SOURCE DATA>
┌──

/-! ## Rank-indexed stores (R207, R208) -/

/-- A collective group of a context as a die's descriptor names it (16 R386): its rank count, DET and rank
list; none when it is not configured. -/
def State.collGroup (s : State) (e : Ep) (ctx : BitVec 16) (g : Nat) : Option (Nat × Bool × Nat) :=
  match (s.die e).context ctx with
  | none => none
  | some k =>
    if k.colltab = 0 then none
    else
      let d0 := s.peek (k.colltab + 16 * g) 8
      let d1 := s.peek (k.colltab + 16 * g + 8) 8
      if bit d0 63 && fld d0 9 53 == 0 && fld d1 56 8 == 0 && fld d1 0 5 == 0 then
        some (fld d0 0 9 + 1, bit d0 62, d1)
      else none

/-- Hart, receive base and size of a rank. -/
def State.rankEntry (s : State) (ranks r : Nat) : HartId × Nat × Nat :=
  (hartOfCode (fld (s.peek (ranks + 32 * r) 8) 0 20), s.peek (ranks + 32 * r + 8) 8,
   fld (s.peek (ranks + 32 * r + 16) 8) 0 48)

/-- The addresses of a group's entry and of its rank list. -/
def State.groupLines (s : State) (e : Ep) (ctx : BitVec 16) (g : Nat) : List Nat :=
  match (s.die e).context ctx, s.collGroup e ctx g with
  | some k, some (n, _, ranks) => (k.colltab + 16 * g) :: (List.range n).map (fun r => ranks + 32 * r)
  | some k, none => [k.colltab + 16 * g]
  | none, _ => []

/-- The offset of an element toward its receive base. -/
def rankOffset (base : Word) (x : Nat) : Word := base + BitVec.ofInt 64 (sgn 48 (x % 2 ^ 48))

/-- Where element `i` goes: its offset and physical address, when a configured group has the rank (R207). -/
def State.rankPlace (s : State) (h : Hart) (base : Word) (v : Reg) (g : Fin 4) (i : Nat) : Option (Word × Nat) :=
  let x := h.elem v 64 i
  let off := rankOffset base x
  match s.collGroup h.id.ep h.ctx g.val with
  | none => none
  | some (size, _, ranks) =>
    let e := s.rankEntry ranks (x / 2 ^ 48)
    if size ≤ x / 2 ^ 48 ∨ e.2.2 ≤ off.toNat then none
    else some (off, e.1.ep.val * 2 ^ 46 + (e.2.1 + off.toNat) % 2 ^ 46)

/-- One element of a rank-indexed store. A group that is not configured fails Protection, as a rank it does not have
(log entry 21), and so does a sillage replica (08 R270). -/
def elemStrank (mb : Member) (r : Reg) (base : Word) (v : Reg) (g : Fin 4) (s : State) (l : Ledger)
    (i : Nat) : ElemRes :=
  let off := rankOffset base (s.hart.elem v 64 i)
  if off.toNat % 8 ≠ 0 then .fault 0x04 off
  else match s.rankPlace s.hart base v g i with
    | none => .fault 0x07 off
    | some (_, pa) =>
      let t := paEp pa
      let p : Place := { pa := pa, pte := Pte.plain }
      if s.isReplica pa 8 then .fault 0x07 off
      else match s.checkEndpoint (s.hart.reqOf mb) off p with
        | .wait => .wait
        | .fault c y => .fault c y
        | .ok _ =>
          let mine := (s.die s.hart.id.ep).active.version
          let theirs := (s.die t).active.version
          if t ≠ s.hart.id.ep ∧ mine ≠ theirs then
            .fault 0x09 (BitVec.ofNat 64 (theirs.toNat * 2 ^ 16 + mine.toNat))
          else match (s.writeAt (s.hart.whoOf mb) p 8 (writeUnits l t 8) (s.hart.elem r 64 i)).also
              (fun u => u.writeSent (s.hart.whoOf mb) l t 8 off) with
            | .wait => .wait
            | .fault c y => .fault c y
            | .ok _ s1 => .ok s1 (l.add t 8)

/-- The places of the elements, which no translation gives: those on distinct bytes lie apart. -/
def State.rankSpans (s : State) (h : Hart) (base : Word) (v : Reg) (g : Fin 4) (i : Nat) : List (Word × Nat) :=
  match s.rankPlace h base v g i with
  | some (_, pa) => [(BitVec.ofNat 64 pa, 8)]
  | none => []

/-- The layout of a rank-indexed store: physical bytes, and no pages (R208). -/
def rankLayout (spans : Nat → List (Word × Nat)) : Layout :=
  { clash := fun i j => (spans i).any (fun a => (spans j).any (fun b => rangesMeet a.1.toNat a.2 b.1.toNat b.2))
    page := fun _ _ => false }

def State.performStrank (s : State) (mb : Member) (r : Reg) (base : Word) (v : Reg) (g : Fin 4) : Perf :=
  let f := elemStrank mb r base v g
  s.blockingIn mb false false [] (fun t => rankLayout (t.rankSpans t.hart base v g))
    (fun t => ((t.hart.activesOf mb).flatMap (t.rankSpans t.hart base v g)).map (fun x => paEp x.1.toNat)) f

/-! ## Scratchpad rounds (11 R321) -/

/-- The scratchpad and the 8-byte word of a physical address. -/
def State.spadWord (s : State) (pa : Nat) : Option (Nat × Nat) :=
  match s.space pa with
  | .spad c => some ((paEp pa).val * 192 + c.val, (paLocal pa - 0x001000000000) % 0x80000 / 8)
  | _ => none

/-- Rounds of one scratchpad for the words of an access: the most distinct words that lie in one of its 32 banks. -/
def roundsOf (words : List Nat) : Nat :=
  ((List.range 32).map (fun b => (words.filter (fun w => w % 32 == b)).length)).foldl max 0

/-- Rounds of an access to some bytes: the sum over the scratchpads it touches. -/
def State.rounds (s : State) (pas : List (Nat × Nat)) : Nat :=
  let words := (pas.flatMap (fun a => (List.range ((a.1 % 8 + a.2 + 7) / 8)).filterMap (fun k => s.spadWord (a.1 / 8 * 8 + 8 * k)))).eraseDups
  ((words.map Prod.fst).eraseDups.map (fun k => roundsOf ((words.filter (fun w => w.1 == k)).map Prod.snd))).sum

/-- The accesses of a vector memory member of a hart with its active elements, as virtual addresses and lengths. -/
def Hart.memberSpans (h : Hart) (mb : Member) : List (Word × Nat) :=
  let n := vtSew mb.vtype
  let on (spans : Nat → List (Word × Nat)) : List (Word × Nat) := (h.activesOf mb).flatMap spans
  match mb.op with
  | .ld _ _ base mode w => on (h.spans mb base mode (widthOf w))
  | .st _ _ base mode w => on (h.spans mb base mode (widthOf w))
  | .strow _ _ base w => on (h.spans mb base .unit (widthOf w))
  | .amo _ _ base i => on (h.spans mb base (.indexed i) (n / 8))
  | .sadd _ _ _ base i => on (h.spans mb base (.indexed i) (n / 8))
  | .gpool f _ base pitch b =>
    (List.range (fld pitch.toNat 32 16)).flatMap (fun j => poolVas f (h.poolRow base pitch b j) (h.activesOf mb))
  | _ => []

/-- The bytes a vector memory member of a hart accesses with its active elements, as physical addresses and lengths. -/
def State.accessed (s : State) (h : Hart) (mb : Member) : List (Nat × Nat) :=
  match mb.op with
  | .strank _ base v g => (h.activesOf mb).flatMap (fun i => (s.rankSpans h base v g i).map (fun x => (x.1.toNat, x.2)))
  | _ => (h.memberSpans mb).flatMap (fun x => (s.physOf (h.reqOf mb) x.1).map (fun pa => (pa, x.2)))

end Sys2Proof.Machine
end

└──

Word for word, give the material above a second time.

/-! ## Rank-indexed stores (R207, R208) -/

/-- A collective group of a context as a die's descriptor names it (16 R386): its rank count, DET and rank
list; none when it is not configured. -/
def State.collGroup (s : State) (e : Ep) (ctx : BitVec 16) (g : Nat) : Option (Nat × Bool × Nat) :=
  match (s.die e).context ctx with
  | none => none
  | some k =>
    if k.colltab = 0 then none
    else
      let d0 := s.peek (k.colltab + 16 * g) 8
      let d1 := s.peek (k.colltab + 16 * g + 8) 8
      if bit d0 63 && fld d0 9 53 == 0 && fld d1 56 8 == 0 && fld d1 0 5 == 0 then
        some (fld d0 0 9 + 1, bit d0 62, d1)
      else none

/-- Hart, receive base and size of a rank. -/
def State.rankEntry (s : State) (ranks r : Nat) : HartId × Nat × Nat :=
  (hartOfCode (fld (s.peek (ranks + 32 * r) 8) 0 20), s.peek (ranks + 32 * r + 8) 8,
   fld (s.peek (ranks + 32 * r + 16) 8) 0 48)

/-- The addresses of a group's entry and of its rank list. -/
def State.groupLines (s : State) (e : Ep) (ctx : BitVec 16) (g : Nat) : List Nat :=
  match (s.die e).context ctx, s.collGroup e ctx g with
  | some k, some (n, _, ranks) => (k.colltab + 16 * g) :: (List.range n).map (fun r => ranks + 32 * r)
  | some k, none => [k.colltab + 16 * g]
  | none, _ => []

/-- The offset of an element toward its receive base. -/
def rankOffset (base : Word) (x : Nat) : Word := base + BitVec.ofInt 64 (sgn 48 (x % 2 ^ 48))

/-- Where element `i` goes: its offset and physical address, when a configured group has the rank (R207). -/
def State.rankPlace (s : State) (h : Hart) (base : Word) (v : Reg) (g : Fin 4) (i : Nat) : Option (Word × Nat) :=
  let x := h.elem v 64 i
  let off := rankOffset base x
  match s.collGroup h.id.ep h.ctx g.val with
  | none => none
  | some (size, _, ranks) =>
    let e := s.rankEntry ranks (x / 2 ^ 48)
    if size ≤ x / 2 ^ 48 ∨ e.2.2 ≤ off.toNat then none
    else some (off, e.1.ep.val * 2 ^ 46 + (e.2.1 + off.toNat) % 2 ^ 46)

/-- One element of a rank-indexed store. A group that is not configured fails Protection, as a rank it does not have
(log entry 21), and so does a sillage replica (08 R270). -/
def elemStrank (mb : Member) (r : Reg) (base : Word) (v : Reg) (g : Fin 4) (s : State) (l : Ledger)
    (i : Nat) : ElemRes :=
  let off := rankOffset base (s.hart.elem v 64 i)
  if off.toNat % 8 ≠ 0 then .fault 0x04 off
  else match s.rankPlace s.hart base v g i with
    | none => .fault 0x07 off
    | some (_, pa) =>
      let t := paEp pa
      let p : Place := { pa := pa, pte := Pte.plain }
      if s.isReplica pa 8 then .fault 0x07 off
      else match s.checkEndpoint (s.hart.reqOf mb) off p with
        | .wait => .wait
        | .fault c y => .fault c y
        | .ok _ =>
          let mine := (s.die s.hart.id.ep).active.version
          let theirs := (s.die t).active.version
          if t ≠ s.hart.id.ep ∧ mine ≠ theirs then
            .fault 0x09 (BitVec.ofNat 64 (theirs.toNat * 2 ^ 16 + mine.toNat))
          else match (s.writeAt (s.hart.whoOf mb) p 8 (writeUnits l t 8) (s.hart.elem r 64 i)).also
              (fun u => u.writeSent (s.hart.whoOf mb) l t 8 off) with
            | .wait => .wait
            | .fault c y => .fault c y
            | .ok _ s1 => .ok s1 (l.add t 8)

/-- The places of the elements, which no translation gives: those on distinct bytes lie apart. -/
def State.rankSpans (s : State) (h : Hart) (base : Word) (v : Reg) (g : Fin 4) (i : Nat) : List (Word × Nat) :=
  match s.rankPlace h base v g i with
  | some (_, pa) => [(BitVec.ofNat 64 pa, 8)]
  | none => []

/-- The layout of a rank-indexed store: physical bytes, and no pages (R208). -/
def rankLayout (spans : Nat → List (Word × Nat)) : Layout :=
  { clash := fun i j => (spans i).any (fun a => (spans j).any (fun b => rangesMeet a.1.toNat a.2 b.1.toNat b.2))
    page := fun _ _ => false }

def State.performStrank (s : State) (mb : Member) (r : Reg) (base : Word) (v : Reg) (g : Fin 4) : Perf :=
  let f := elemStrank mb r base v g
  s.blockingIn mb false false [] (fun t => rankLayout (t.rankSpans t.hart base v g))
    (fun t => ((t.hart.activesOf mb).flatMap (t.rankSpans t.hart base v g)).map (fun x => paEp x.1.toNat)) f

/-! ## Scratchpad rounds (11 R321) -/

/-- The scratchpad and the 8-byte word of a physical address. -/
def State.spadWord (s : State) (pa : Nat) : Option (Nat × Nat) :=
  match s.space pa with
  | .spad c => some ((paEp pa).val * 192 + c.val, (paLocal pa - 0x001000000000) % 0x80000 / 8)
  | _ => none

/-- Rounds of one scratchpad for the words of an access: the most distinct words that lie in one of its 32 banks. -/
def roundsOf (words : List Nat) : Nat :=
  ((List.range 32).map (fun b => (words.filter (fun w => w % 32 == b)).length)).foldl max 0

/-- Rounds of an access to some bytes: the sum over the scratchpads it touches. -/
def State.rounds (s : State) (pas : List (Nat × Nat)) : Nat :=
  let words := (pas.flatMap (fun a => (List.range ((a.1 % 8 + a.2 + 7) / 8)).filterMap (fun k => s.spadWord (a.1 / 8 * 8 + 8 * k)))).eraseDups
  ((words.map Prod.fst).eraseDups.map (fun k => roundsOf ((words.filter (fun w => w.1 == k)).map Prod.snd))).sum

/-- The accesses of a vector memory member of a hart with its active elements, as virtual addresses and lengths. -/
def Hart.memberSpans (h : Hart) (mb : Member) : List (Word × Nat) :=
  let n := vtSew mb.vtype
  let on (spans : Nat → List (Word × Nat)) : List (Word × Nat) := (h.activesOf mb).flatMap spans
  match mb.op with
  | .ld _ _ base mode w => on (h.spans mb base mode (widthOf w))
  | .st _ _ base mode w => on (h.spans mb base mode (widthOf w))
  | .strow _ _ base w => on (h.spans mb base .unit (widthOf w))
  | .amo _ _ base i => on (h.spans mb base (.indexed i) (n / 8))
  | .sadd _ _ _ base i => on (h.spans mb base (.indexed i) (n / 8))
  | .gpool f _ base pitch b =>
    (List.range (fld pitch.toNat 32 16)).flatMap (fun j => poolVas f (h.poolRow base pitch b j) (h.activesOf mb))
  | _ => []

/-- The bytes a vector memory member of a hart accesses with its active elements, as physical addresses and lengths. -/
def State.accessed (s : State) (h : Hart) (mb : Member) : List (Nat × Nat) :=
  match mb.op with
  | .strank _ base v g => (h.activesOf mb).flatMap (fun i => (s.rankSpans h base v g i).map (fun x => (x.1.toNat, x.2)))
  | _ => (h.memberSpans mb).flatMap (fun x => (s.physOf (h.reqOf mb) x.1).map (fun pa => (pa, x.2)))

end Sys2Proof.Machine
end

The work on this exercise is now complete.